Кирилл задумчиво рассматривает стену, вздыхая.
– Пока что я сделал вид, что внял ее словам. Не выходил на связь с тобой, думал, как лучше поступить. Но потом увидел транзакции, оплату врачей и… Испугался за тебя. – Он переводит на меня взгляд. – Стал выяснять, что случилось.
– И приехал.
– Конечно. Как иначе?
– Родители не знают, что ты здесь?
– Нет. Я еле дождался выходного, изводя себя мыслями… Я не знаю, что делать, Ясь, – Кирилл качает головой. – Просто не знаю. Я не могу бросить Сашу. И не могу обеспечить ей все то, чего лишат ее родители. По крайней мере, сейчас. У меня были планы, я работаю в сети, откладываю деньги, набираюсь опыта. Но это далеко идущие планы. Я рассчитывал раскрутиться и начать нормально зарабатывать как раз к тому моменту, когда кончится мой договор с отцом. А пока я беспомощен. Я не знаю, что делать. Если я буду с тобой, Саша… – он не договаривает, но я и так понимаю, что хочет сказать. – А если останусь работать на отца, то ты будешь тут одна… Без поддержки, помощи, которая тебе может понадобиться в любой момент. И которую тебе не окажут, потому что рядом не будет меня. Да и помимо всего этого… Жизнь без тебя – это полное дерьмо, Ясь. Я так не хочу, не могу.
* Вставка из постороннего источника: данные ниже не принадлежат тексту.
/-! ### Counts and completion (R159, R160) -/

/-- Whether every load of an instance has been performed, or closed by a null operand (R112, R160, R307). -/
def loadsDone (y : Core) (k : Nat) (p : Placement) (i : Inst) : Bool :=
  (placeWords y k p).all (fun w => !isLoad w.2 || i.loads.any fun r => r.at_ == w.1) &&
    !(y.loads.any fun w => w.firing.way == k && w.at_.isSome && w.firing.even.src == i.age && w.lanes.any fun l => l.req.isSome) &&
    !(y.hold.any fun r => r.2.1.way == k && r.2.1.inst == i.age)

/-- An instance becomes COMPLETE once its counts are closed and its loads performed. -/
def checkComplete (s : State) (c k age : Nat) : State :=
  let x := ctxOf s c k
  match instOf x age with
  | none => s
  | some i =>
    match placeOf x i.place with
    | none => s
    | some p =>
      if i.state = .live ∧ i.closedE.length = p.scount ∧ i.closedL.length = p.lcount ∧ i.exitTok.isSome ∧ i.exits = p.exits ∧
          loadsDone (coreOf s c) k p i then
        modInst s c k age fun j => { j with state := .complete }
      else s

/-- Closes an effect or a laminated-write instruction of an instance. -/
def closeEffect (s : State) (c k age at_ : Nat) : State :=
  modInst s c k age fun i => { i with closedE := i.closedE ++ [at_] }
def closeLam (s : State) (c k age at_ : Nat) : State :=
  modInst s c k age fun i => { i with closedL := i.closedL ++ [at_] }

/-- Commit buffer entries of 128 bytes that an effect takes: a store's, an atomic's or accumulate operation's lanes, one for
a laminated write, none for what stores nothing (R59). -/
def Effect.entries : Effect → Nat
  | .store _ _ _ l => (l.foldl (fun n p => n + p.2.length) 0 + 127) / 128
  | .bst _ _ _ _ l => (l.foldl (fun n p => n + p.2.length) 0 + 127) / 128
  | .atomic _ _ _ _ _ l _ => (4 * l.length + 127) / 128
  | .axadd _ _ _ _ l _ => (4 * l.length + 127) / 128
  | .axclr _ _ _ l => (4 * l.length + 127) / 128
  | .ldecl _ _ => 1 | .ply _ _ _ => 1 | .settle _ => 1
  | _ => 0

/-- Entries of a list of effects. -/
def entriesOf (l : List Effect) : Nat := l.foldl (fun n e => n + e.entries) 0

/-- Shared entries a context uses: what its oldest instance has above 96, its younger ones, and committed effects that
wait. -/
def sharedEntries (x : Ctx) : Nat :=
  (match x.insts with | i :: _ => entriesOf i.effects - 96 | [] => 0) +
    (x.insts.drop 1).foldl (fun n i => n + entriesOf i.effects) 0 + entriesOf (x.late.map (·.eff))

/-- Whether a firing of an instance finds n commit buffer entries (R59): the oldest has 96 of its own, 128 are shared. -/
def commitRoom (s : State) (c k age n : Nat) : Bool :=
  n == 0 ||
  (match (ctxOf s c k).insts with
   | i :: _ => i.age == age && entriesOf i.effects + n ≤ 96
   | [] => true) ||
  (coreOf s c).ctxs.foldl (fun m p => m + sharedEntries p.2) 0 + n ≤ 128

end Sys2Proof.Machine
end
Но что делать – не знаю. Я уже всю голову себе сломал.
Вот теперь недосказанностей не остается. Чаши весов уравнялись. С одной стороны я, с другой Саша. Выбор, который Кирилл не может сделать. Не должен делать. Слезы льются из глаз, губы опухли, я стискиваю ладони, чтобы набраться сил и сказать то, что должна.
– Кирилл, – сжимаю его руку наконец. – Ты должен вернуться домой и остаться работать на отца.
Глава 28
Кирилл
Сонно тру лицо, пытаясь не уснуть прямо за рабочим столом. Кофе уже не спасает. Почти не сплю эту неделю, потому что Ясю положили на сохранение из-за угрозы выкидыша. И хотя сама угроза вроде как миновала, я не нахожу себе места. Происходит то, о чем я говорил: ей нужна помощь, а я далеко. Я бессилен помочь, все, что могу дать: это бесконечные разговоры по телефону. Только проблема в том, что в случае чего они не помогут спасти нашего ребенка.
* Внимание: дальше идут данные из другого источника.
-- ==== Sys2Proof/Machine/Dispatcher.lean ====
section
/-! DEFINITION. The dispatcher (R380–R394): heads and their checks, starts, ageing and reservations, the packets that
are no LAUNCH, retirement, phases, signatures and checkpoints (R430). -/
namespace Sys2Proof.Machine

/-! ### Packets (R381) -/

/-- Word n of a packet. -/
def pw (p : List Word) (n : Nat) : Word := nth p n 0
/-- TYPE: 1 LAUNCH, 2 PHASE, 3 DETLEVEL, 4 WAITSIG, 5 SIGNAL, 6 MARK. -/
def pkType (p : List Word) : Nat := field (pw p 0) 56 8
def pkDep (p : List Word) : Bool := (pw p 0).getLsbD 55
def pkTier (p : List Word) : Nat := field (pw p 0) 52 3
def pkQuota (p : List Word) : Nat := 4 * field (pw p 0) 47 5
def pkWidth (p : List Word) : Nat := field (pw p 0) 41 6
def pkInst (p : List Word) : Nat := field (pw p 0) 33 8
/-- The base of member m's area. -/
def pkArea (p : List Word) (m : Nat) : Nat := (field (pw p 3) 20 32 + m) * 1048576

/-- Whether every word from the n-th on is zero. -/
def wordsZero (p : List Word) (n : Nat) : Bool := (p.drop n).all (· == 0)

/-- The packet at the head of a queue. -/
def headOf (q : Queue) : Option (List Word) := match q.packets with | p :: _ => some p | [] => none
/-- The head, once it has passed R382. -/
def readyHead (q : Queue) : Option (List Word) := if q.checked && q.qcfg.getLsbD 41 then headOf q else none

def qAsid (q : Queue) : Nat := field q.qcfg 52 12
def qFunc (q : Queue) : Nat := field q.qcfg 47 5
def qPrio (q : Queue) : Nat := field q.qcfg 44 3

/-- The level a job's later packets run under (R392). -/
def Job.want (j : Job) : Nat := match j.levelNext with | some l => l.toNat | none => j.level.toNat

/-- The check of a LAUNCH (R382). -/
def checkLaunch (s : State) (n : Nat) (q : Queue) (p : List Word) : Nat :=
  let members := (tierCores (pkTier p) 0).length
  let last := pkArea p 0 + members * 1048576 - 1
  let j := jobOf s (qAsid q)
  if 4 < pkTier p ∨ field (pw p 0) 0 33 ≠ 0 ∨ field (pw p 1) 48 16 ≠ 0 ∨ field (pw p 3) 52 12 ≠ 0 ∨
      field (pw p 3) 2 18 ≠ 0 ∨ field (pw p 3) 0 2 = 3 ∨ field (pw p 6) 48 16 ≠ 0 ∨ field (pw p 7) 32 32 ≠ 0 then 1
  else if pkQuota p = 0 ∨ 64 < pkQuota p ∨ pkWidth p = 0 ∨ 32 < pkWidth p ∨
      (pkInst p ≠ 255 ∧ tierInsts (pkTier p) ≤ pkInst p) then 2
  else if field (pw p 2) 52 12 ≠ qAsid q ∨ (pw p 2).getLsbD 0 = false then 3
  else if !isHbm (pkArea p 0) || !isHbm last then 4
  else if field (pw p 1) 0 2 ≠ 0 ∨ field (pw p 6) 0 3 ≠ 0 then 5
  else if 1 ≤ j.want ∧ j.pq.toNat ≠ n then 6
  else 0

/-- The reason a head packet is refused for, 0 for none (R382). DEP is a field of LAUNCH. -/
def checkPacket (s : State) (n : Nat) (q : Queue) (p : List Word) : Nat :=
  let low := field (pw p 0) 0 56
  match pkType p with
  | 1 => checkLaunch s n q p
  | 2 => if low ≠ 0 ∨ !wordsZero p 1 then 1 else 0
  | 3 => if 2 < low ∨ !wordsZero p 1 then 1 else 0
  | 4 => if low ≠ 0 ∨ field (pw p 1) 48 16 ≠ 0 ∨ !wordsZero p 3 then 1 else if field (pw p 1) 0 3 ≠ 0 then 5 else 0
  | 5 => if low ≠ 0 ∨ field (pw p 1) 48 16 ≠ 0 ∨ !wordsZero p 3 then 1 else if field (pw p 1) 0 3 ≠ 0 then 5 else 0
  | 6 => if low ≠ 0 ∨ !wordsZero p 2 then 1 else 0
  | _ => 1

/-- A packet is appended to a queue; whether there was room. -/
def appendPacket (s : State) (n : Nat) (p : List Word) : State × Bool :=
  let q := queueOf s n
  if 64 ≤ q.packets.length then (s, false)
  else (modQueue s n fun x => { x with packets := x.packets ++ [p] }, true)

/-- The head leaves its queue: what was counted for it starts anew. -/
def popHead (s : State) (n : Nat) : State :=
  modQueue s n fun x => { x with packets := x.packets.drop 1, checked := false, eprio := qPrio x, skips := 0, fails := 0,
                                 resv := none, early := [] }

/-- A performed packet of a job is logged while a checkpoint is in force (R430). -/
def logPacket (s : State) (n : Nat) (p : List Word) : State :=
  let a := qAsid (queueOf s n)
  if (jobOf s a).ckValid then modJob s a fun j => { j with packets := j.packets ++ [(n, p)] } else s

/-- The head has been performed. -/
def donePacket (s : State) (n : Nat) (p : List Word) : State := popHead (logPacket s n p) n

/-- Whether nothing starts for a job: it is clamped (R411), or a phase conflict is on its way to its arbiter (R393). -/
def jobHeld (s : State) (asid : Nat) : Bool :=
  let j := jobOf s asid
  j.clamped || (j.raised ++ j.waiting).any fun r => r.cause == .phaseconf

/-! ### Signal words (R384) -/

/-- The tables of a job (R5): its latest LAUNCH's ROOT, before its first one that of its first queued LAUNCH. -/
def jobRoot (s : State) (asid : Nat) : Option Word :=
  match (jobOf s asid).root with
  | some r => some r
  | none =>
    s.queues.findSome? fun q => if qAsid q.2 = asid then
        q.2.packets.findSome? fun p => if pkType p = 1 ∧ field (pw p 2) 52 12 = asid ∧ (pw p 2).getLsbD 0 then some (pw p 2) else none
      else none

/-- Translates a signal word for the dispatcher, by a walk of its own. -/
def signalAt (s : State) (root : Option Word) (va : Nat) (write : Bool) : State × Option Phys :=
  match root with
  | none => (s, none)
  | some r =>
    match walk s r va with
    | .error _ => (s, none)
    | .ok l =>
      let pa := l.base + va % (4096 * 2 ^ l.span)
      match leafCheck (if write then needStore else needLoad) l.entry pa with
      | some _ => (s, none)
      | none => let (t, e) := setAD s l write; (t, some { pa := pa, leaf := e })

/-- Whether a signal word's update must wait: a lock holds its walk, or its line does not answer yet (R97). -/
def signalHeld (s : State) (root : Option Word) (va : Nat) : Bool :=
  match root with
  | none => false
  | some r =>
    match walk s r va with
    | .error f => f.cause == .none
    | .ok l => heldAt s { pa := l.base + va % (4096 * 2 ^ l.span), leaf := l.entry } 8

/-- A WAITSIG at a head reads its word; the packet leaves when the word is high enough. -/
def pollSignal (s : State) (n : Nat) : State :=
  let q := queueOf s n
  match readyHead q with
  | none => s
  | some p =>
    if pkType p ≠ 4 ∨ signalHeld s (jobRoot s (qAsid q)) (field (pw p 1) 0 48) then s
    else
      match signalAt s (jobRoot s (qAsid q)) (field (pw p 1) 0 48) false with
      | (t, none) => modQueue t n fun x => { x with polled := t.cycle }
      | (t, some a) =>
        if (pw p 2).toNat ≤ leNat (physRead t a 8).1 then donePacket t n p
        else modQueue t n fun x => { x with polled := t.cycle }

/-- Whether a queue's head waits on a signal word at a physical address. -/
def waitsOn (s : State) (n : Nat) (pa : Nat) : Bool :=
  let q := queueOf s n
  match readyHead q with
  | some p => pkType p == 4 &&
      (match (signalAt s (jobRoot s (qAsid q)) (field (pw p 1) 0 48) false).2 with | some a => a.pa == pa | none => false)
  | none => false

/-- AADD.D.REL on a signal word, and the rereads that follow it; nothing is performed on a word that does not translate. -/
def bumpSignal (s : State) (root : Option Word) (asid va : Nat) (add : Word) : State :=
  match signalAt s root va true with
  | (t, none) => t
  | (t, some a) =>
    let u := (performOp t asid a (.atomic 0 8 add 0)).1
    (List.range 128).foldl (fun v n => if waitsOn v n a.pa then pollSignal v n else v) u

/-! ### Retirement (R388) -/

/-- Whether every member of a task has ended. -/
def Task.over (t : Task) : Bool := !t.retired && t.cores.length ≤ t.ended.length

/-- A task retires: DONE is incremented unless a member was lost or the job was killed; at levels 1 and 2 its signatures
stay until the end of its phase. -/
def retireTask (s : State) (t : Task) : State :=
  let s1 := modQueue s t.queue fun q => { q with started := q.started.filter (· != t.id) }
  let s2 : State := if t.level = 0 then { s1 with tasks := s1.tasks.filter fun x => x.id != t.id }
    else modTask s1 t.id fun x => { x with retired := true }
  if t.done = 0 ∨ t.lost then s2 else bumpSignal s2 (some t.root) t.asid.toNat t.done 1

/-- Retires the tasks that are over, but for those whose DONE must wait. -/
def sweepTasks (s : State) : State :=
  (s.tasks.filter fun t => t.over && (t.done == 0 || t.lost || !signalHeld s (some t.root) t.done)).foldl retireTask s

/-- Whether a task is still to retire. -/
def taskOpen (s : State) (id : Nat) : Bool := s.tasks.any fun t => t.id == id && !t.retired

/-! ### Heads -/

/-- A MARK: QMARK and a trace mark record of the hub die (R384). -/
def performMark (s : State) (n : Nat) (p : List Word) : State :=
  let a := qAsid (queueOf s n)
  let t := modQueue s n fun x => { x with qmark := pw p 1 }
  match ringFor t 2 a with
  | some i => ringPut t (128 + i) { w0 := place 11 60 ||| place a 48, w1 := traceTime t, w2 := 0, w3 := pw p 1 }
  | none => t

/-- PACKET_AT_HEAD (R382): the head is checked, and refused with its reason and an MSI-X message, or taken into
service; a MARK is performed and a WAITSIG reads its word at once. -/
def execPacketAtHead (n : Nat) (s : State) : Out :=
  .next (
    let q := queueOf s n
    match headOf q with
    | none => s
    | some p =>
      if q.checked || !q.qcfg.getLsbD 41 then s
      else
        match checkPacket s n q p with
        | 0 =>
          let t := modQueue s n fun x => { x with checked := true, eprio := qPrio x
                                                  early := (s.tasks.filter fun y => y.asid.toNat == qAsid x && !y.retired).map (·.id) }
          if pkType p = 6 then donePacket (performMark t n p) n p
          else if pkType p = 4 then pollSignal t n
          else t
        | r => popHead (emit (modQueue s n fun x => { x with refuse := BitVec.ofNat 8 r }) (.msix (qFunc q) 0)) n)

/-- WAITSIG_POLL (R384): the word is read again after 1,024 cycles. -/
def execWaitsigPoll (n : Nat) (s : State) : Out :=
  .next (if s.cycle < (queueOf s n).polled + 1024 then s else pollSignal s n)

/-- SIGNAL_PERFORM (R384): once every earlier task of the queue has retired. -/
def execSignalPerform (n : Nat) (s : State) : Out :=
  .next (
    let t := sweepTasks s
    let q := queueOf t n
    match readyHead q with
    | some p =>
      if pkType p ≠ 5 ∨ q.started ≠ [] ∨ jobHeld t (qAsid q) ∨ signalHeld t (jobRoot t (qAsid q)) (field (pw p 1) 0 48) then t
      else bumpSignal (donePacket t n p) (jobRoot t (qAsid q)) (qAsid q) (field (pw p 1) 0 48) (pw p 2)
    | none => t)

/-! ### Phases and levels (R390–R393) -/

/-- Whether two tasks of a phase conflict (R393). -/
def conflict (a b : Task) : Bool := (a.wsig &&& (b.rsig ||| b.wsig)) != 0 || (b.wsig &&& (a.rsig ||| a.wsig)) != 0

/-- The lower-numbered task of the first conflicting pair. -/
def firstConflict : List Task → Option Task
  | [] => none
  | t :: r => if r.any (conflict t) then some t else firstConflict r

/-- PHASECONF is raised for the job, with a task as origin. -/
def raisePhaseConf (s : State) (t : Task) : State :=
  let c := match t.cores with | c :: _ => c | [] => 0
  requestClamp s t.asid.toNat
    { unit := 7, cause := .phaseconf, dev := s.exid.toNat, core := c, ctx := 0, siteA := 0, siteB := 0, iter := 0,
      colour := 0, tick := tickNow s }

/-- A checkpoint is taken at a boundary whose new phase number is a multiple of N (R430). -/
def takeCheckpoint (j : Job) : Job :=
  if j.ckctl ≠ 0 ∧ j.phase.toNat % j.ckctl.toNat = 0 then
    { j with ckValid := true, ckLapsed := false, ckPhase := j.phase, ckUsed := 0, undo := [], packets := [], fires := [] }
  else j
Хмурюсь, гоню прочь эти мысли. Стыдно признавать, но мне страшно, что мы можем потерять малыша. Я ни черта не смыслю в отцовстве и не разбираюсь в родительских чувствах к ребенку, но с тех пор, как узнал о существовании своего, постоянно подсознательно чувствую страх и желание защитить его любой ценой.
Стискиваю ладони, тяжело выдыхая. Я должен быть рядом с Ясей сейчас. Таскать ей фрукты в больницу, поддерживать, болтать с ней в фойе, пока меня не выгонит персонал. А я сижу за долбанным компьютером, выполняя тупую работу.
Звонок по внутреннему телефону возвращает в реальность, снимаю трубку и настороженно слушаю, как отец просит зайти. Что еще надо-то? Драйвер слетел или принтер не печатает? Проблема вселенского масштаба, конечно.